1 - What I don't understand is, why an electron is removed from 3s rather than 3p?

2. Why from 2p rather than 3s?

3. Why from 1s rather than 2p?

Isn't the electronic configuration of Potassium using subshell notation as follows:

1s2, 2s2, 2p6, 3s2, 3p6, 4s1

And since it is, isn't it supposed that the electrons are knocked out horizontally, from right to left? Meaning that 4s will be knocked out before 3p, 3p before 3s, 3s before 2p and 2s before 1s?

And by the way, if the subshells are arranged in increasing order of ionisation energy ( downwards ) as follows :

1s,
2s, 2p
3s, 3p, 3d
4s, 4p, 4d , 4f
5s, 5p, 5d, 5f
6s, 6p, 6d,
7s

Why the electronic configuration only includes s and p notation without any of the d and f ? For example, why potassium isn't :

1s2, 2s2, 2p6, 3s2, 3p6, 3d1?

Thank you in advance, your cooperation will be highly appreciated.

Best Regards,
OmarEdExcel.
Last edited by OmarEdExcel; 1 year ago
0
reply
BobbJo
Badges: 12
Rep:
?
#2
Report 1 year ago
#2
(Original post by OmarEdExcel)
Hello TSR,

I hope you are all alright. I have recently encountered a problem with the ionisation energies of Potassium.

Here is the question in the paper January 2017

http://prntscr.com/lww2x8

This is the mark schemes http://prntscr.com/lwvzqv

1 - What I don't understand is, why an electron is removed from 3s rather than 3p? 2. Why from 2p rather than 3s? 3. Why from 1s rather than 2p?
Questions are related and are answered together:

It says first the 4s electron is removed, then the 3p electrons are removed, then 3s, then 2p, then 2s, then 1s.
Once all 4s electrons are removed, 3p electrons are removed. 3p is found in inner shell and is closer to the nucleus. So much more energy is needed. This explains the rise.

Once all 3p electrons are removed, 3s electrons are removed. This is still in the same shell so not a big rise. When all 3s electrons are removed, 2p electrons are removed. This is found in an inner shell. Same logic for last.


Isn't the electronic configuration of Potassium using subshell notation as follows:

1s2, 2s2, 2p6, 3s2, 3p6, 4s1
Yes

And since it is, isn't it supposed that the electrons are knocked out horizontally, from right to left? Meaning that 4s will be knocked out before 3p, 3p before 3s, 3s before 2p and 2s before 1s?
Highest energy electron is removed first so yes order of removal is 4s -> 3p -> 3s -> 2p -> 2s -> 1s

And by the way, if the subshells are arranged in increasing order of ionisation energy ( downwards ) as follows :

1s,
2s, 2p
3s, 3p, 3d
4s, 4p, 4d , 4f
5s, 5p, 5d, 5f
6s, 6p, 6d,
7s

Why the electronic configuration only includes s and p notation without any of the d and f ? For example, why potassium isn't :
There is a principle called "Aufbau rule" which helps you write electronic configuration. It involves drawing diagonal lines. e.g diagonal 1 : 1s, diagonal 2: 2s, diagonal 3: 2p, 3s, diagonal 4: 3p 4s, diagonal 5: 3d, 4p, 5s
so order of filling is 1s 2s 2p 3s 3p 4s then 3d 4p 5s...

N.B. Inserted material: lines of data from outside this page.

/-- R219: a command that stands at the head of a queue, as its generator performs it. -/
def fillStream (s : State) (q : QueueId) (e : QEntry) (a : Active) (id : Nat) (t : TileId) : Stream :=
  { g := agentOf q e id t, a := a, ten := (s.tensor e.ctx (cmdTid e.cmd)).getD TensorEntry.zero, id := id, t := t }

/-- R219: the elements of a fill from its position, as far as none is withheld. -/
def fillElems (q : QueueId) (m : TileId) : Nat → State → State
  | 0, s => s
  | n + 1, s =>
    match s.stream q [0x05] with
    | none => s
    | some x =>
      if cmdCnt x.cmd ≤ x.a.pos then s
      else match locateElems x.g x.ten false [cmdStart x.cmd + x.a.pos] s with
      | .stop s => s
      | .wait va s => s.withhold q va
      | .all ps s =>
        let (vs, s) := readSpots x.g x.ten.space ps s
        let (code, sat) := opmCode x (vs.headD 0)
        let (ks, wide) := opmSlots x
        let (k, off, b) := opmPlace (ks.headD 0) wide x.a.pos
        let s := s.updTile m fun y => y.updSlot k fun z => { z with bytes := z.bytes.writeN off b code }
        let s := if sat then s.count x.g.e.ctx 0x41 1 else s
        fillElems q m n (s.updActive q fun a => { a with pos := a.pos + 1, withheld := none })

/-- R219: the scale fields that a fill sets. -/
def fillScales (s : State) (x : Stream) (m : TileId) : State :=
  let (ks, _) := opmSlots x
  let set (s : State) (vs : List Nat) : State := ks.foldl (fun s k =>
    s.updTile m fun y => y.updSlot k fun z => { z with sb := (List.range 4).map fun i => BitVec.ofNat 8 ((vs[i]?).getD 0) }) s
  let fin (s : State) : State := s.updActive x.g.q fun a => { a with finished := true, withheld := none }
  if !(cmdSC x.cmd) then fin (set s [])
  else
    let vas := (List.range 4).map fun i => x.ten.scaleAddr (4 * bits (cmdOps x.cmd) 12 8 + i)
    (locateAll x.g x.ten.space false 1 vas [] s).run x.g.q fun ps s =>
      let (vs, s) := readSpots x.g x.ten.space ps s
      fin (set s vs)

/-- R427: granules of a slot that a fill of `n` elements has written whole lose their poison. -/
def cleanSlots (x : Stream) (m : TileId) (s : State) : State :=
  let (ks, wide) := opmSlots x
  let places := (List.range (cmdCnt x.cmd)).map fun n => opmPlace (ks.headD 0) wide n
  ks.foldl (fun s k => s.updTile m fun y => y.updSlot k fun z =>
    if z.poison = [] then z
    else { z with poison := z.poison.filter fun g => !((List.range 8).all fun i =>
      places.any fun p => p.1 == k && decide (p.2.1 ≤ 8 * g + i) && decide (8 * g + i < p.2.1 + p.2.2)) }) s

/-- R219, R316: a fill goes on in a cycle of its clocks: the slots checked, the elements copied, then the scale fields set. -/
def State.stepFill (s : State) (q : QueueId) : State :=
  match s.stream q [0x05] with
  | none => s
  | some x =>
    match opmTarget (s.act x.id).region x.cmd with
    | none => s
    | some m =>
      let (ks, _) := opmSlots x
      let held (k : Nat) : Bool := match ((s.tile m).opSlot k).owner with
        | some o => (s.act o).ctx == x.g.e.ctx
        | none => false
      match ks.find? fun k => !held k with
      | some k => s.stopQueue q x.g.e 0x12 (BitVec.ofNat 64 k)
      | none =>
        if x.a.finished || !(s.ticks x.t && s.ticks m) then s
        else
          let s := fillElems q m (cmdCnt x.cmd - x.a.pos) s
          match s.stream q [0x05] with
          | none => s
          | some x => if cmdCnt x.cmd ≤ x.a.pos then cleanSlots x m (fillScales s x m) else s

/-- R200, R219: a fill begins: a name outside the region or of no M-tile is a command fault, and a node that still reads
the slot holds it back. [log 69 DEDUCED] -/
def State.beginFill (s : State) (q : QueueId) : State :=
  s.beginHead q 0x05 fun s e =>
    match s.agenAct q with
    | none => s
    | some (id, t) =>
      match opmTarget (s.act id).region e.cmd with
      | none => s.stopQueue q e 0x01 e.addr
      | some m =>
        let x := fillStream s q e (Active.fresh s.cycle) id t
        if cmdCnt e.cmd = 0 then s.completeStream q
        else if fillBlocked s m (opmSlots x).1 || !(s.ticks t && s.ticks m) then s
        else ((s.depositOthers x.g).activate q).stepFill q

/-- R219: a fill begins or goes on. -/
def State.fillToken (s : State) (q : QueueId) : State :=
  if (s.queue q).active.isSome then s.stepFill q else s.beginFill q

end Sys2Proof.Machine
end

The lowest energy orbitals are always filled first. So 3d are filled after 4s.
0
reply
OmarEdExcel
Badges: 9
Rep:
?
#3
Report Thread starter 1 year ago
#3
Okay, step by step.

In the mark scheme, in the 2nd bullet point, it says that 3p electron is removed rather than 4s in the first sharp increase. Why?

Considering the electronic configuration :

1s2, 2s2, 2p6, 3s2, 3p6, 4s1

and that electrons are removed horizontally from right to left :

<------------------------------

Why it says by word in the mark scheme " the first sharp increase is when a 3p electron is removed for the first time / rather thna a 4s electron " ?

Thank you for your commitment to replies.
0
reply
BobbJo
Badges: 12
Rep:
?
#4
Report 1 year ago
#4
(Original post by OmarEdExcel)
Okay, step by step.

In the mark scheme, in the 2nd bullet point, it says that 3p electron is removed rather than 4s in the first sharp increase. Why?

Considering the electronic configuration :

1s2, 2s2, 2p6, 3s2, 3p6, 4s1

and that electrons are removed horizontally from right to left :

<------------------------------

Why it says by word in the mark scheme " the first sharp increase is when a 3p electron is removed for the first time / rather thna a 4s electron " ?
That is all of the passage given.